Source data
-=-=-

-- ==== Sys2Proof/Safety.lean ====
section
/-!
DEFINITION. The terms the claims use: the machine's invariant, how a run ends (70_reset_and_hazards.md R246), what an instruction leaves
alone, and the bytes a word holds in memory.
-/

namespace Sys2Proof

/-- The fixed bits 27-20 of an instruction's row, the row's "match" in spec/opcode_table.json (30_encoding.md R53). In groups 8h and 9h
only bits 27-24 are fixed. -/
def Instr.rowMatch : Instr → Word
  | .and _ _ _ _ _ _ => 0x00000000#32
  | .or _ _ _ _ _ _ => 0x00100000#32
  | .xor _ _ _ _ _ _ => 0x00200000#32
  | .nand _ _ _ _ _ _ => 0x00300000#32
  | .not _ _ _ _ _ => 0x00400000#32
  | .nor _ _ _ _ _ _ => 0x00500000#32
  | .xnor _ _ _ _ _ _ => 0x00600000#32
  | .cntlz _ _ _ _ _ => 0x00700000#32
  | .cntlo _ _ _ _ _ => 0x00800000#32
  | .popcnt _ _ _ _ _ => 0x00900000#32
  | .add _ _ _ _ _ _ _ => 0x01000000#32
  | .sub _ _ _ _ _ _ _ => 0x01100000#32
  | .addc _ _ _ _ _ _ _ => 0x01200000#32
  | .subc _ _ _ _ _ _ _ => 0x01300000#32
  | .neg _ _ _ _ _ _ => 0x01400000#32
  | .comp _ _ _ _ _ => 0x01500000#32
  | .mult _ _ _ _ _ _ => 0x01600000#32
  | .div _ _ _ _ _ _ => 0x01700000#32
  | .rem _ _ _ _ _ _ => 0x01800000#32
  | .lmul _ _ _ _ _ _ _ _ => 0x01900000#32
  | .rbra _ _ _ _ => 0x02000000#32
  | .rcall _ _ _ _ => 0x02100000#32
  | .ret _ => 0x02200000#32
  | .load _ _ => 0x03000000#32
  | .loadm _ _ => 0x03100000#32
  | .loadb _ _ => 0x03200000#32
  | .loadh _ _ => 0x03300000#32
  | .pop _ _ => 0x03400000#32
  | .loadbe _ _ => 0x03500000#32
  | .popf _ => 0x03600000#32
  | .loadhe _ _ => 0x03700000#32
  | .stor _ _ => 0x04000000#32
  | .storm _ _ => 0x04100000#32
  | .storb _ _ => 0x04200000#32
  | .storh _ _ => 0x04300000#32
  | .push _ _ => 0x04400000#32
  | .pushpc _ => 0x04500000#32
  | .pushf _ => 0x04600000#32
  | .stop _ => 0x06000000#32
  | .wait _ => 0x06100000#32
  | .switchm _ => 0x06200000#32
  | .movimm _ _ _ => 0x07000000#32
  | .movuimm _ _ _ => 0x07100000#32
  | .andimm _ _ _ => 0x07200000#32
  | .orimm _ _ _ => 0x07300000#32
  | .xorimm _ _ _ => 0x07400000#32
  | .addimm _ _ _ => 0x07500000#32
  | .subimm _ _ _ => 0x07600000#32
  | .compimm _ _ _ => 0x07700000#32
  | .bra _ _ => 0x08000000#32
  | .call _ _ => 0x09000000#32

end Sys2Proof

namespace Sys2Proof.Machine

/-- The invariant of the machine: the pc is a multiple of 4 (10_state.md R14) and memory is in canonical form. -/
abbrev State.Inv (s : State) : Prop := s.pc.toNat % 4 = 0 ∧ s.mem.wf = true

/-- The normal end of a run: a `stop` completed (R246). -/
abbrev State.ended (s : State) : Prop := s.run = .stopped

/-- A run of `k` steps that meets no exception, no interrupt and no refusal, ending in `t`: what a safe run is. It carries the premise of
60_exceptions.md R222, that no interrupt is asserted while the machine runs. -/
def SafeRun (k : Nat) (s t : State) : Prop := Host.Core.run core k s = .next t

/-- A run whose outcome is `Stopped(t)` (R246). -/
def EndsStopped (s t : State) : Prop := ∃ k, SafeRun k s t ∧ t.ended

/-- Everything but the registers `rs`, the pc, the flags and memory is as before: the other registers, the mode, the run state and the
platform. -/
def Frame (rs : List Reg) (s t : State) : Prop :=
  (∀ r, r ∉ rs → t.reg r = s.reg r) ∧ t.mode = s.mode ∧ t.run = s.run ∧ t.unmapped = s.unmapped ∧ t.irqPolls = s.irqPolls

/-- Every byte of memory is as before. -/
def MemKept (s t : State) : Prop := ∀ k, t.mem.read k = s.mem.read k

/-- Every byte of memory but the `n` bytes from `a` up is as before. -/
def MemKeptOutside (a : Word) (n : Nat) (s t : State) : Prop :=
  ∀ k, k < a.toNat ∨ a.toNat + n ≤ k → t.mem.read k = s.mem.read k

/-- The `n` bytes from `a` up hold the low `8n` bits of `v`, the least significant byte first (20_memory.md R33). -/
def Holds (m : Memory) (a : Word) (n : Nat) (v : Word) : Prop :=
  ∀ j, j < n → m.read (a.toNat + j) = some (v.extractLsb' (8 * j) 8)

/-- The exceptions of an access of size `n` and kind `k` at `a` that the instruction `i` makes: it traps on a misaligned address, and on
an aligned one that the platform does not accept (20_memory.md R35, R38), with the state before it (60_exceptions.md R213). -/
def AccessTraps (i : Instr) (s : State) (k : AccessKind) (a : Word) (n : Size) : Prop :=
  (a.toNat % n.bytes ≠ 0 → exec i s = .fault (.trapped (.addressMisaligned a) s)) ∧
    (a.toNat % n.bytes = 0 → s.mapped k a n = false → exec i s = .fault (.trapped (.accessFault a k) s))

/-- A byte of the access of size `n` at `a` has no value: the first such refuses the read (70_reset_and_hazards.md R241). -/
def UnwrittenRefused (i : Instr) (s : State) (a : Word) (n : Size) : Prop :=
  ∀ j, j < n.bytes → (∀ l, l < j → s.mem.read (a.toNat + l) ≠ none) → s.mem.read (a.toNat + j) = none →
    exec i s = .refused (.unwrittenRead (a + BitVec.ofNat 32 j))

/-- Z and N written when F=1, V and C unchanged (40_logical.md R80, 41_arithmetic.md R108 to R111). -/
def flagsZN (f : Bool) (fl : Flags) (z n : Bool) : Flags := if f then { z := z, n := n, v := fl.v, c := fl.c } else fl

/-- The load `i` with operands `a` completes in `s` with the value `v`: the data register, the base when W=1, nothing else but the pc. -/
def LoadCompletes (i : Instr) (a : Single) (s : State) (v : Word) : Prop :=
  ∃ t, exec i s = .next t ∧ t.reg a.data = v ∧ (a.wb = true → t.reg a.base = newBase a s) ∧
    Frame (if a.wb then [a.data, a.base] else [a.data]) s t ∧ MemKept s t ∧ t.flags = s.flags ∧ t.pc = s.pc + 4#32

/-- The push-like instruction `i` completes in `s`: the word `v` below the stack pointer, the pointer there, the pc at `p`. -/
def PushCompletes (i : Instr) (s : State) (v p : Word) : Prop :=
  ∃ t, exec i s = .next t ∧ Holds t.mem (s.reg 15 - 4#32) 4 v ∧ MemKeptOutside (s.reg 15 - 4#32) 4 s t ∧
    t.reg 15 = s.reg 15 - 4#32 ∧ Frame [15] s t ∧ t.flags = s.flags ∧ t.pc = p

/-- The address of the `k`-th word of a multiple transfer (43_load.md R133). -/
def blockWord (m : Multi) (s : State) (k : Nat) : Word := blockStart m s + BitVec.ofNat 32 (4 * k)

/-- A multiple transfer's block is aligned, if it moves any register, and the platform accepts each of its words (R35, R38). -/
def BlockAccepted (m : Multi) (s : State) (k : AccessKind) : Prop :=
  (m.regs ≠ [] → (blockStart m s).toNat % 4 = 0) ∧ ∀ j, j < m.regs.length → s.mapped k (blockWord m s j) .word = true

/-- The exceptions of a multiple transfer (R135, R153): a misaligned block, else the first word the platform does not accept. -/
def BlockTraps (i : Instr) (m : Multi) (s : State) (k : AccessKind) : Prop :=
  (m.regs ≠ [] → (blockStart m s).toNat % 4 ≠ 0 → exec i s = .fault (.trapped (.addressMisaligned (blockStart m s)) s)) ∧
    ∀ j, (blockStart m s).toNat % 4 = 0 → j < m.regs.length → (∀ l, l < j → s.mapped k (blockWord m s l) .word = true) →
      s.mapped k (blockWord m s j) .word = false → exec i s = .fault (.trapped (.accessFault (blockWord m s j) k) s)

/-- The instructions that may write a flag (10_state.md R16). -/
def writesFlags : Instr → Bool
  | .and _ _ f _ _ _ | .or _ _ f _ _ _ | .xor _ _ f _ _ _ | .nand _ _ f _ _ _ | .not _ _ f _ _ => f
  | .nor _ _ f _ _ _ | .xnor _ _ f _ _ _ | .cntlz _ _ f _ _ | .cntlo _ _ f _ _ | .popcnt _ _ f _ _ => f
  | .add _ _ _ f _ _ _ | .sub _ _ _ f _ _ _ | .addc _ _ _ f _ _ _ | .subc _ _ _ f _ _ _ | .neg _ _ _ f _ _ => f
  | .comp _ _ _ _ _ => true
  | .mult _ _ f _ _ _ | .div _ _ f _ _ _ | .rem _ _ f _ _ _ | .lmul _ _ _ f _ _ _ _ => f
  | .rbra _ _ _ _ | .rcall _ _ _ _ | .ret _ => false
  | .load _ _ | .loadm _ _ | .loadb _ _ | .loadh _ _ | .pop _ _ | .loadbe _ _ | .loadhe _ _ => false
  | .popf _ => true
  | .stor _ _ | .storm _ _ | .storb _ _ | .storh _ _ | .push _ _ | .pushpc _ | .pushf _ => false
  | .stop _ | .wait _ | .switchm _ => false
  | .movimm _ _ _ | .movuimm _ _ _ | .andimm _ _ _ | .orimm _ _ _ | .xorimm _ _ _ | .addimm _ _ _ | .subimm _ _ _ => false
  | .compimm _ _ _ => true
  | .bra _ _ | .call _ _ => false

/-- The instructions that store to memory (20_memory.md R32). -/
def storesToMemory : Instr → Bool
  | .stor _ _ | .storm _ _ | .storb _ _ | .storh _ _ | .push _ _ | .pushpc _ | .pushf _ | .rcall _ _ _ _ | .call _ _ => true
  | .and _ _ _ _ _ _ | .or _ _ _ _ _ _ | .xor _ _ _ _ _ _ | .nand _ _ _ _ _ _ | .not _ _ _ _ _ => false
  | .nor _ _ _ _ _ _ | .xnor _ _ _ _ _ _ | .cntlz _ _ _ _ _ | .cntlo _ _ _ _ _ | .popcnt _ _ _ _ _ => false
  | .add _ _ _ _ _ _ _ | .sub _ _ _ _ _ _ _ | .addc _ _ _ _ _ _ _ | .subc _ _ _ _ _ _ _ | .neg _ _ _ _ _ _ => false
  | .comp _ _ _ _ _ | .mult _ _ _ _ _ _ | .div _ _ _ _ _ _ | .rem _ _ _ _ _ _ | .lmul _ _ _ _ _ _ _ _ => false
  | .rbra _ _ _ _ | .ret _ => false
  | .load _ _ | .loadm _ _ | .loadb _ _ | .loadh _ _ | .pop _ _ | .loadbe _ _ | .popf _ | .loadhe _ _ => false
  | .stop _ | .wait _ | .switchm _ => false
  | .movimm _ _ _ | .movuimm _ _ _ | .andimm _ _ _ | .orimm _ _ _ | .xorimm _ _ _ | .addimm _ _ _ | .subimm _ _ _ => false
  | .compimm _ _ _ | .bra _ _ => false

/-- The three CPU-control instructions (45_cpu_control.md R170). -/
def cpuControl (i : Instr) : Prop := i = .stop i.cond ∨ i = .wait i.cond ∨ i = .switchm i.cond

/-- An outcome with the mode of every state in it replaced. -/
def withMode (md : Mode) : Outcome → Outcome
  | .next t => .next { t with mode := md }
  | .fault (.trapped e t) => .fault (.trapped e { t with mode := md })
  | .fault (.interrupted t) => .fault (.interrupted { t with mode := md })
  | .refused r => .refused r

/-- The exception with another instruction word recorded; an exception that records an address stays as it is (60_exceptions.md R210). -/
def Exception.withWord (w : Word) : Exception → Exception
  | .overflow _ => .overflow w
  | .illegalInstruction _ => .illegalInstruction w
  | .privilegeViolation _ => .privilegeViolation w
  | .divideByZero _ => .divideByZero w
  | .addressMisaligned a => .addressMisaligned a
  | .instructionAddressMisaligned t => .instructionAddressMisaligned t
  | .accessFault a k => .accessFault a k

/-- The outcome with another instruction word recorded by its exception, if it is one; nothing else differs. -/
def recordWord (w : Word) : Outcome → Outcome
  | .next t => .next t
  | .fault (.trapped e t) => .fault (.trapped (e.withWord w) t)
  | .fault (.interrupted t) => .fault (.interrupted t)
  | .refused r => .refused r

/-- Pushing registers one after another, each with condition `c`. -/
def pushEach (c : Cond) : List Reg → State → Outcome
  | [], s => .next s
  | r :: rs, s =>
    match exec (.push c r) s with
    | .next t => pushEach c rs t
    | .fault e => .fault e
    | .refused e => .refused e

end Sys2Proof.Machine
end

-=-=-

» **Exercise objective**:
Of all the entries above, output exactly the lines between the one holding "def MemKept (s" and the one holding "def Holds (m", inclusive.

» **Completed exercise**:
def MemKept (s t : State) : Prop := ∀ k, t.mem.read k = s.mem.read k

/-- Every byte of memory but the `n` bytes from `a` up is as before. -/
def MemKeptOutside (a : Word) (n : Nat) (s t : State) : Prop :=
  ∀ k, k < a.toNat ∨ a.toNat + n ≤ k → t.mem.read k = s.mem.read k

/-- The `n` bytes from `a` up hold the low `8n` bits of `v`, the least significant byte first (20_memory.md R33). -/
def Holds (m : Memory) (a : Word) (n : Nat) (v : Word) : Prop :=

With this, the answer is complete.